Many of Grimm's neighbors noticed the superiority of his crops and the health of his cattle. One of them, Arthur B. Lyman, worked to bring Grimm's alfalfa to the attention of Professor Willet Hays at the University of Minnesota. Hays brought Grimm's alfalfa to the masses. A deficiency in Grimm's alfalfa was its inability to resist bacterial wilt. In the 1940s, more resistant strains were developed, and Grimm's alfalfa was no longer widely used. However, Roger Stein of the Carver Park Reserve discusses the importance of the alfalfa grown by Grimm in stating, "You could say that all North American alfalfa comes from parents that originated on this site." It is estimated that Grimm's alfalfa is the basis for the United States' third largest crop (hay) accounting for 60 e6acre and a value of $3.4 billion annually.

==Honors==
- A bronze monument in Wendelin Grimm's honor was erected at the original homestead property on June 10, 1924. Over 400 people attended to commemorate Grimm's contributions to agriculture.

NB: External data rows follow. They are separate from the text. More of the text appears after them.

-- ==== Sys2Proof/Laws/PerInstr.lean ====
section
/-! SUPPORT. A law of every instruction as syntax: the control word of a well-formed instruction carries its `op` number and
no reserved bit (30_encoding.md R65, R67, R70). One lemma per constructor. -/

namespace Sys2Proof.Laws.EncodedWord

/-- The encoding of a well-formed instruction has CTL[31:19] = 0 and its own `op`. -/
def Statement (i : Instr) : Prop := i.wf = true → Ctl.rsv (encode i) = 0 ∧ Ctl.op (encode i) = i.opNumber

/-- A control word built from fields that fit carries its `op` and no reserved bit (30_encoding.md R70). -/
theorem fields_carry {op pos len : Nat} (ho : op ≤ 31) (hp : fieldFits pos = true) (hl : fieldFits len = true) :
    Ctl.rsv (encodeFields op pos len) = 0 ∧ Ctl.op (encodeFields op pos len) = op :=
  ⟨rsv_encodeFields ho (of_decide_eq_true hp) (of_decide_eq_true hl),
   op_encodeFields ho (of_decide_eq_true hp) (of_decide_eq_true hl)⟩

/-- The numbers of the operations that exist fit in `op` (30_encoding.md R65). -/
theorem le_31 {op : Nat} (h : decide (op ≤ 31) = true) : op ≤ 31 := of_decide_eq_true h

theorem mask (len : Nat) : Statement (.mask len) := fun h => fields_carry (le_31 rfl) rfl h

theorem extract (pos len : Nat) : Statement (.extract pos len) := fun h =>
  fields_carry (le_31 rfl) (Bool.and_eq_true_iff.mp h).1 (Bool.and_eq_true_iff.mp h).2

theorem replace (pos len : Nat) : Statement (.replace pos len) := fun h =>
  fields_carry (le_31 rfl) (Bool.and_eq_true_iff.mp h).1 (Bool.and_eq_true_iff.mp h).2

theorem test (pos : Nat) : Statement (.test pos) := fun h => fields_carry (le_31 rfl) h rfl

theorem sext (len : Nat) : Statement (.sext len) := fun h => fields_carry (le_31 rfl) rfl h

theorem npow2 : Statement .npow2 := fun _ => fields_carry (le_31 rfl) rfl rfl

theorem clz : Statement .clz := fun _ => fields_carry (le_31 rfl) rfl rfl

theorem bitlen : Statement .bitlen := fun _ => fields_carry (le_31 rfl) rfl rfl

theorem rol32 (len : Nat) : Statement (.rol32 len) := fun h => fields_carry (le_31 rfl) rfl h

theorem rol64 (len : Nat) : Statement (.rol64 len) := fun h => fields_carry (le_31 rfl) rfl h

theorem revbits (len : Nat) : Statement (.revbits len) := fun h => fields_carry (le_31 rfl) rfl h

theorem bswap32 : Statement .bswap32 := fun _ => fields_carry (le_31 rfl) rfl rfl

theorem bswap64 : Statement .bswap64 := fun _ => fields_carry (le_31 rfl) rfl rfl

theorem mulh : Statement .mulh := fun _ => fields_carry (le_31 rfl) rfl rfl

theorem mulhu : Statement .mulhu := fun _ => fields_carry (le_31 rfl) rfl rfl

theorem mulhsu : Statement .mulhsu := fun _ => fields_carry (le_31 rfl) rfl rfl

theorem reserved (op pos len : Nat) : Statement (.reserved op pos len) := fun h =>
  have hopl := Bool.and_eq_true_iff.mp h
  have hop := Bool.and_eq_true_iff.mp hopl.1
  fields_carry (of_decide_eq_true (Bool.and_eq_true_iff.mp hop.1).2) hop.2 hopl.2

end Sys2Proof.Laws.EncodedWord
end

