-- ==== Sys2Proof/Tests/Slice0.lean ====
section
/-! SUPPORT. The model's own tests: ill-formed terms that WellFormed refuses, decodings of words written out from
30_encoding.md R61 and R65 field by field, responses taken from 95_test_vectors.md, single steps of its program P6, and, for
every statement with hypotheses, a witness that meets them. -/

namespace Sys2Proof.Tests

open Sys2Proof.Machine

/-! ### WellFormed: an ill-formed term for each check -/

theorem test_wf_refuses_len_128 :
    (Instr.mask 128).wf = false ∧ (Instr.extract 0 128).wf = false ∧ (Instr.replace 0 128).wf = false ∧
    (Instr.sext 128).wf = false ∧ (Instr.rol32 128).wf = false ∧ (Instr.rol64 128).wf = false ∧
    (Instr.revbits 128).wf = false ∧ (Instr.reserved 16 0 128).wf = false := by decide

theorem test_wf_refuses_pos_128 :
    (Instr.extract 128 0).wf = false ∧ (Instr.replace 128 0).wf = false ∧ (Instr.test 128).wf = false ∧
    (Instr.reserved 16 128 0).wf = false := by decide

theorem test_wf_refuses_op_outside_16_to_31 :
    (Instr.reserved 15 0 0).wf = false ∧ (Instr.reserved 32 0 0).wf = false := by decide

theorem test_wf_accepts_the_edges :
    (Instr.extract 127 127).wf = true ∧ (Instr.reserved 16 127 127).wf = true ∧ (Instr.reserved 31 0 0).wf = true ∧
    Instr.mulhsu.wf = true := by decide

/-! ### Decode: every constructor, its word written as rsv, len, pos, op (R61, R65) -/

theorem test_decode_bitfield :
    decode (0b0000000000000#13 ++ 0b0001010#7 ++ 0b0000000#7 ++ 0b00000#5) = .ok (.mask 10) ∧
    decode (0b0000000000000#13 ++ 0b0001100#7 ++ 0b0010100#7 ++ 0b00001#5) = .ok (.extract 20 12) ∧
    decode (0b0000000000000#13 ++ 0b0000100#7 ++ 0b0001000#7 ++ 0b00010#5) = .ok (.replace 8 4) ∧
    decode (0b0000000000000#13 ++ 0b0000000#7 ++ 0b0111111#7 ++ 0b00011#5) = .ok (.test 63) := by decide

theorem test_decode_sign_normalize :
    decode (0b0000000000000#13 ++ 0b0010100#7 ++ 0b0000000#7 ++ 0b00100#5) = .ok (.sext 20) ∧
    decode (0b0000000000000#13 ++ 0b0000000#7 ++ 0b0000000#7 ++ 0b00101#5) = .ok .npow2 ∧
    decode (0b0000000000000#13 ++ 0b0000000#7 ++ 0b0000000#7 ++ 0b00110#5) = .ok .clz ∧
    decode (0b0000000000000#13 ++ 0b0000000#7 ++ 0b0000000#7 ++ 0b00111#5) = .ok .bitlen := by decide

theorem test_decode_rotate_permute :
    decode (0b0000000000000#13 ++ 0b0000001#7 ++ 0b0000000#7 ++ 0b01000#5) = .ok (.rol32 1) ∧
    decode (0b0000000000000#13 ++ 0b0111111#7 ++ 0b0000000#7 ++ 0b01001#5) = .ok (.rol64 63) ∧
    decode (0b0000000000000#13 ++ 0b0000100#7 ++ 0b0000000#7 ++ 0b01010#5) = .ok (.revbits 4) ∧
    decode (0b0000000000000#13 ++ 0b0000000#7 ++ 0b0000000#7 ++ 0b01011#5) = .ok .bswap32 ∧
    decode (0b0000000000000#13 ++ 0b0000000#7 ++ 0b0000000#7 ++ 0b01100#5) = .ok .bswap64 := by decide

theorem test_decode_mulhigh_and_reserved :
    decode (0b0000000000000#13 ++ 0b0000000#7 ++ 0b0000000#7 ++ 0b01101#5) = .ok .mulh ∧
    decode (0b0000000000000#13 ++ 0b0000000#7 ++ 0b0000000#7 ++ 0b01110#5) = .ok .mulhu ∧
    decode (0b0000000000000#13 ++ 0b0000000#7 ++ 0b0000000#7 ++ 0b01111#5) = .ok .mulhsu ∧
    decode (0b0000000000000#13 ++ 0b1111111#7 ++ 0b0000001#7 ++ 0b10010#5) = .ok (.reserved 18 1 127) := by decide
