-- ==== Sys2Proof/Machine/State.lean ====
section
/-! DEFINITION. The state of the part, all of it, and the state right after reset. -/

namespace Sys2Proof.Machine

/-- The events that stop the machine. The spec names none: every fault of the spec is an answer to one master and an
entry in its fault record (R132), after which the part goes on. So no meaning raises a `Fault`, which is safe. -/
inductive Fault where
  deriving DecidableEq, Repr

/-- The commands without a meaning. -/
inductive Refusal where
  /-- Raised by `exec` for a row that has no meaning yet, and by nothing else; safe. No arm raises it now. -/
  | notModelled (mnemonic : String)
  deriving DecidableEq, Repr

/-- The whole state of the part (section 0.2), and the queue of the commands that are waiting. -/
structure State where
  windows : Vector Window 32
  masters : Vector MasterRecord 6
  ports : Vector MasterPort 6
  mailboxes : Vector Mailbox 6
  targets : Vector TargetPort 4
  engine : Engine
  timer : LeaseTimer
  resolverPointer : Master
  drst : Bool
  pending : List Instr
  deriving DecidableEq, Repr

/-- The part right after the deassertion of the device reset input, every line of the outside at rest and no command
waiting. DESIGN CHOICE, unsafe: DRST and the master reset lines are deasserted (log 8). -/
def State.reset : State :=
  { windows := resetWindows
    masters := resetMasters
    ports := Vector.replicate 6 (resetPort false)
    mailboxes := Vector.replicate 6 resetMailbox
    targets := Vector.ofFn fun t => resetTarget t resetLines
    engine := resetEngine
    timer := resetTimer
    resolverPointer := 5
    drst := false
    pending := [] }

/-- What a command's meaning answers. -/
abbrev Result := Host.Outcome State Fault Refusal

end Sys2Proof.Machine
end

- Renovation on the original farmstead was completed in 2001 and celebrated with an open house. Events included era-appropriate activities like wool spinning and a speech by a Grimm descendant, great grandson Clarence Kelzer.
- In an homage to the significance of Grimm's alfalfa to Carver County, many of the housing developments in the area once occupied by farmland are now named in its honor. Neighborhoods and school names include: Clover Ridge, Clover Fields and Clover Preserve.
- The State of Minnesota celebrated its sesquicentennial anniversary in 2008. To celebrate, the state requested citizens to nominate the most significant events and/or people in Minnesota's History. Wendelin Grimm and his alfalfa made the final list of 150.